- Jaksa Sita Truk dan Alat Berat Perusahaan Terkait Korupsi Distribusi Semen
- Pejabat Bank Tersangka Korupsi KUR di OKUT Tidak Ditahan karena Akan Menjalankan Ibadah Haji
- Diduga Menghalangi Penyidikan Kasus Korupsi, Staf Ahli Bupati Muba dan Oknum Pengacara Jadi Tersangka
- Sinergi Hadapi Musim Kemarau, Apel Karhutla Sumsel Bakal Digelar di Kampung Nelayan Sungsang pada 6 Mei 2026
- Resmi Dilantik, 325 Bintara Remaja TNI AD Siap Mengabdi untuk Negeri
Mantan Sekda dan Eks Kabiro Kesra Pemprov Ditahan Kejati Sumsel
# Tersangka Baru Rasuah Masjid Sriwijaya
PALEMBANG, SIMBUR – Mantan Sekretaris Daerah (Sekda) Pemerintah Provinsi Sumatera Selatan (Pemprov Sumsel) MS dan eks Kepala Biro Kesejahteraan Rakyat (Kesra) AN resmi ditetapkan sebagai tersangka. Keduanya ditahan Tim Penyidik Pidana Khusus Kejati Sumsel karena terlibat dalam kasus dugaan korupsi proyek pembangunan Masjid Sriwijaya di Jakabaring, Palembang.

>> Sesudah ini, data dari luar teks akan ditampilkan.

-- ==== Sys2Proof/Machine/Mem.lean ====
section
/-! DEFINITION. Access to the parts of the state, free choices, translation (08 R151 to R153), and memory as the dies, cores and paths
see it (08 R140, 09 R164 to R176). -/

namespace Sys2Proof.Machine

/-! Bytes and fields -/

/-- The n bytes of a number, least significant first (00 R6). -/
def bytesOf : Nat → Nat → List Byte
  | 0, _ => []
  | n + 1, v => BitVec.ofNat 8 v :: bytesOf n (v / 256)

/-- The number that bytes hold, least significant first (00 R6). -/
def natOf : List Byte → Nat
  | [] => 0
  | b :: bs => b.toNat + 256 * natOf bs

/-- Bits [lo + n − 1 : lo] of a bit vector as a number. -/
def fld {w : Nat} (lo n : Nat) (v : BitVec w) : Nat := v.toNat / 2 ^ lo % 2 ^ n

/-- One bit of a bit vector. -/
def flag {w : Nat} (k : Nat) (v : BitVec w) : Bool := v.getLsbD k

/-- Replace bits [lo + n − 1 : lo]. -/
def setFld {w : Nat} (lo n : Nat) (x : Nat) (v : BitVec w) : BitVec w :=
  BitVec.ofNat w (v.toNat - fld lo n v * 2 ^ lo + x % 2 ^ n * 2 ^ lo)

/-- Change one place of a list. -/
def setAt {α : Type} (l : List α) (k : Nat) (v : α) : List α := l.set k v

/-- The numbers of the bits that are set. -/
def onesOf {w : Nat} (m : BitVec w) : List Nat := (List.range w).filter fun k => m.getLsbD k

/-- The mask of the bits that satisfy a test. -/
def maskOf (w : Nat) (f : Nat → Bool) : BitVec w :=
  (List.range w).foldl (fun m k => if f k then m ||| (1#w <<< k) else m) 0

/-- The number of bits set. -/
def popCount {w : Nat} (m : BitVec w) : Nat := (onesOf m).length

/-- An ascending run of numbers. -/
def span (lo n : Nat) : List Nat := (List.range n).map (lo + ·)

/-! Parts of the package -/

/-- The die of a core and its cluster, numbered across the package (01 R10). -/
def dieOf (core : Nat) : Nat := core / 112
def clusterOf (core : Nat) : Nat := core / 8

def State.die (s : State) (d : Nat) : Die := if d = 0 then s.die0 else s.die1
def State.setDie (s : State) (d : Nat) (x : Die) : State := if d = 0 then { s with die0 := x } else { s with die1 := x }
def State.core (s : State) (c : Nat) : Core := Tbl.get Core.init s.cores c
def State.setCore (s : State) (c : Nat) (k : Core) : State := { s with cores := Tbl.set Core.init s.cores c k }
def State.updCore (s : State) (c : Nat) (f : Core → Core) : State := s.setCore c (f (s.core c))
def State.cluster (s : State) (c : Nat) : Cluster := Tbl.get Cluster.init s.clusters c
def State.setCluster (s : State) (c : Nat) (k : Cluster) : State := { s with clusters := Tbl.set Cluster.init s.clusters c k }
def State.region (s : State) (r : Nat) : Region := Tbl.get Region.init s.regions r
def State.setRegion (s : State) (r : Nat) (x : Region) : State := { s with regions := Tbl.set Region.init s.regions r x }
def State.queue (s : State) (q : Nat) : Queue := Tbl.get Queue.init s.queues q
def State.setQueue (s : State) (q : Nat) (x : Queue) : State := { s with queues := Tbl.set Queue.init s.queues q x }
def State.run (s : State) (r : Nat) : Option CardRun := Tbl.get none s.cards r
def State.setRun (s : State) (r : Nat) (x : Option CardRun) : State := { s with cards := Tbl.set none s.cards r x }

/-- A warp by its party: in a warp slot, or in the landing slot. -/
def State.warp (s : State) (w : Who) : Option Warp :=
  match w.party with
  | .warp slot => Tbl.get none (s.core w.core).warps slot
  | .landing => (s.core w.core).landing
  | _ => none

def State.setWarp (s : State) (w : Who) (x : Option Warp) : State :=
  match w.party with
  | .warp slot => s.updCore w.core fun k => { k with warps := Tbl.set none k.warps slot x }
  | .landing => s.updCore w.core fun k => { k with landing := x }
  | _ => s

def State.updWarp (s : State) (w : Who) (f : Warp → Warp) : State :=
  match s.warp w with
  | some x => s.setWarp w (some (f x))
  | none => s

def State.block (s : State) (core b : Nat) : Option Block := Tbl.get none (s.core core).blocks b
def State.setBlock (s : State) (core b : Nat) (x : Option Block) : State :=
  s.updCore core fun k => { k with blocks := Tbl.set none k.blocks b x }
def State.updBlock (s : State) (core b : Nat) (f : Block → Block) : State :=
  match s.block core b with
  | some x => s.setBlock core b (some (f x))
  | none => s

def State.updFront (s : State) (core b : Nat) (f : Front → Front) : State :=
  s.updBlock core b fun x => { x with front := x.front.map f }
def State.updMatrix (s : State) (core b : Nat) (f : Matrix → Matrix) : State :=
  s.updBlock core b fun x => { x with matrix := x.matrix.map f }

/-- The core and block slot of a party's block: those of its origin for a migrated warp (08 R157). A command of the engine is a party too, as
front end 64 + its number (09 R181). -/
def State.home (s : State) (w : Who) : Nat × Nat :=
  match w.party with
  | .matrix b => (w.core, b)
  | .front b => (w.core, if b < 64 then b else (((s.core w.core).cmds.find? (·.seq == b - 64)).map (·.blk)).getD b)
  | _ =>
    match s.warp w with
    | some x => ((x.origin.map (·.1)).getD w.core, x.blk)
    | none => (w.core, 0)

def State.blockOf (s : State) (w : Who) : Option Block := s.block (s.home w).1 (s.home w).2

/-- A party for as long as it exists, wherever it stands. -/
def State.pid (s : State) (w : Who) : Pid :=
  let d := (s.blockOf w).map (·.dealt)
  ⟨(d.map (·.run)).getD 0, (d.map (·.life)).getD 0, match w.party with
    | .matrix _ => 33
    | .front b => if b < 64 then 32 else b
    | _ => ((s.warp w).map (·.wid)).getD 0⟩

/-- The scoreboards, results and stores of a party. -/
def State.flight (s : State) (w : Who) : Flight :=
  match w.party with
  | .front b => (((s.block w.core b).bind (·.front)).map (·.flight)).getD Flight.init
  | .matrix _ => Flight.init
  | _ => ((s.warp w).map (·.flight)).getD Flight.init

def State.updFlight (s : State) (w : Who) (f : Flight → Flight) : State :=
  match w.party with
  | .front b => s.updFront w.core b fun x => { x with flight := f x.flight }
  | .matrix _ => s
  | _ => s.updWarp w fun x => { x with flight := f x.flight }

/-- The address of the word at which a party stands. -/
def Warp.lead (w : Warp) : Option Slice := ((onesOf w.gang).head?).bind (w.slices[·]?)
def State.pcOf (s : State) (w : Who) : DWord :=
  match w.party with
  | .front b => (((s.block w.core b).bind (·.front)).map (·.pc)).getD 0
  | .matrix b => (((s.block w.core b).bind (·.matrix)).map (·.pc)).getD 0
  | _ => (((s.warp w).bind (·.lead)).map (·.pc)).getD 0

/-- Whether a warp is at handler level (05 R97). -/
def State.atHandler (s : State) (w : Who) : Bool := ((s.warp w).map (·.handler.isSome)).getD false

/-! Free values -/

/-- A free choice of this step, told apart by a tag below 16 and a key. -/
def State.coin (s : State) (tag key : Nat) : Bool := (Config.free s.fresh (16 * key + tag)).getLsbD 0
def State.freeAt (s : State) (tag key : Nat) : DWord := Config.free s.fresh (16 * key + tag)

/-- n of the free places of a list, each taken by a free value: which place is taken is not the spec's to say (entry 7). -/
def chooseFrom (free : Nat → DWord) : Nat → List Nat → List Nat
  | 0, _ => []
  | n + 1, l =>
    match l[(free n).toNat % l.length]? with
    | some k => k :: chooseFrom free n (l.erase k)
    | none => []
/-- The free value for a choice of places. -/
def State.places (s : State) (key : Nat) (n : Nat) : DWord := s.freeAt 0 (64 * key + n)
/-- The free values of the next use differ from those of this one. -/
def State.tick (s : State) : State := { s with fresh := s.fresh + 1 }

/-! Sectors: poison and discards -/

def sectorsOf (a n : Nat) : List Nat := if n = 0 then [] else span (a / 32) ((a + n - 1) / 32 - a / 32 + 1)
def linesOf (a n : Nat) : List Nat := if n = 0 then [] else span (a / 128) ((a + n - 1) / 128 - a / 128 + 1)

/-- The lowest poisoned address among bytes a to a + n − 1 (12 Table 1, POISON): none when no sector is poisoned. -/
def sectorBad (t : Tbl Bool) (a n : Nat) : Option Nat := ((sectorsOf a n).find? fun k => Tbl.get false t k).map fun k => max a (32 * k)
def MemState.badAt (m : MemState) (a n : Nat) : Option Nat := sectorBad m.bad a n

/-- A store of n bytes at a, over poison and discards: a store of a whole unit clears its poison and makes the sector ordinary; any
other store leaves the poison and makes a discarded sector ordinary with one of its two values (12 R241, 08 R155). -/
def State.fixSector (s : State) (a n : Nat) (k : Nat) : State :=
  let whole : Bool := a ≤ 32 * k && 32 * k + 32 ≤ a + n
  let m := s.mem
  let zeroed := Tbl.get false m.disc k && !whole && s.coin 3 k
  let m := if zeroed then { m with mem := Tbl.setList 0 m.mem (32 * k) (List.replicate 32 0) } else m
  let m := { m with disc := Tbl.set false m.disc k false }
  let m := if whole then { m with bad := Tbl.set false m.bad k false } else m
  { s with mem := m }

def State.fixSectors (s : State) (a n : Nat) : State := (sectorsOf a n).foldl (fun s k => s.fixSector a n k) s

/-! Views of the dies and copies of the cores -/

def MemState.view (m : MemState) (d : Nat) : Tbl (Option Byte) := if d = 0 then m.view0 else m.view1
def MemState.setView (m : MemState) (d : Nat) (t : Tbl (Option Byte)) : MemState :=
  if d = 0 then { m with view0 := t } else { m with view1 := t }
def MemState.guests (m : MemState) (d : Nat) : List Nat := if d = 0 then m.guests0 else m.guests1
/-- The guest lines of a die: a copy that goes takes its poison along. -/
def MemState.setGuests (m : MemState) (d : Nat) (l : List Nat) : MemState :=
  let keep (t : Tbl Bool) : Tbl Bool := Tbl.drop t fun k => !l.contains (k / 4)
  if d = 0 then { m with guests0 := l, gbad0 := keep m.gbad0 } else { m with guests1 := l, gbad1 := keep m.gbad1 }

/-- Poisoned sectors of a die's guest copies (12 R241). -/
def MemState.gbad (m : MemState) (d : Nat) : Tbl Bool := if d = 0 then m.gbad0 else m.gbad1
def MemState.setGbad (m : MemState) (d : Nat) (t : Tbl Bool) : MemState := if d = 0 then { m with gbad0 := t } else { m with gbad1 := t }
/-- A store of whole sectors clears the poison of a guest copy. -/
def MemState.healGuest (m : MemState) (d a n : Nat) : MemState :=
  m.setGbad d (Tbl.drop (m.gbad d) fun k => decide (a ≤ 32 * k) && decide (32 * k + 32 ≤ a + n))

/-- The byte that die d's L2 holds: its guest copy's where that differs from the home's. -/
def MemState.at (m : MemState) (d a : Nat) : Byte := (Tbl.get none (m.view d) a).getD (Tbl.get 0 m.mem a)

/-- The byte at a as die d reads it, with a discarded sector's free choice (08 R155). -/
def State.dieByte (s : State) (d a : Nat) : Byte :=
  if Tbl.get false s.mem.disc (a / 32) && s.coin 3 (a / 32) then 0 else s.mem.at d a

/-- Of the present value and n older ones a read gets one: how far back, which is free. -/
def State.howOld (s : State) (tag key n : Nat) : Nat :=
  if n = 0 then 0 else if s.coin tag key then (s.freeAt tag key >>> 1).toNat % n + 1 else 0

Dua tersangka baru tersebut digelandang keluar dari gedung Kejati Sumsel usai menjalani pemeriksaan Rabu (16/6) sekitar pukul 17.12 WIB. Keduanya langsung memakai baju tahanan Tipikor Kejati Sumsel warna merah dengan tangan dipasang diborgol. Tersangka MS dan AN dibawa menuju mobil tahanan Kejati Sumsel lalu diantar ke Lembaga Pemasyarakatan (Lapas) Pakjo Palembang. Saat dimintai keterangan awak media, kedua tersangka hanya tersenyum lepas. Tidak mau berkomentar sembari jalan bergegas.
Khaidirman SH, Kasi Penerangan Hukum Kejati Sumsel menegaskan, keduanya ditahan atas dugaan penyalahgunaan jabatan dan wewenang dalam proyek pembangunan Masjid Sriwijaya. “Yang mana tersangka berinisial MS kapasitasnya selaku tim anggaran pemerintah daerah atau TAPD. Sedangkan tersangka berinisial AN kapasitasnya Karo Kesra Sumsel dalam aliran dana hibah proyek pembangunan Masjid Sriwijaya di Jakabaring,” terang Khaidirman.
Atas perkara ini, tim penyidik Pidsus Kejati Sumsel mengganjar kedua tersangka telah melanggar pasal 2 jo 18 UU No 20/2001 jo 55 KUHP Pidana, subsider pasal 3 jo pasal 18 no 20 tahun 2001 jo 55 ayat 1 KUHP. Adapun ancamannya berupa pidana maksimal 15 tahun penjara.
Dengan dua tersangka baru, lanjut Khaidirman, artinya jumlah tersangka dugaan proyek pembangunan Masjid Sriwijaya genap menjadi enam orang dalam lingkaran kasus terus bergulir ini. “Kedua tersangka ini dilakukan penahanan untuk 20 hari ke depan,” tegasnya.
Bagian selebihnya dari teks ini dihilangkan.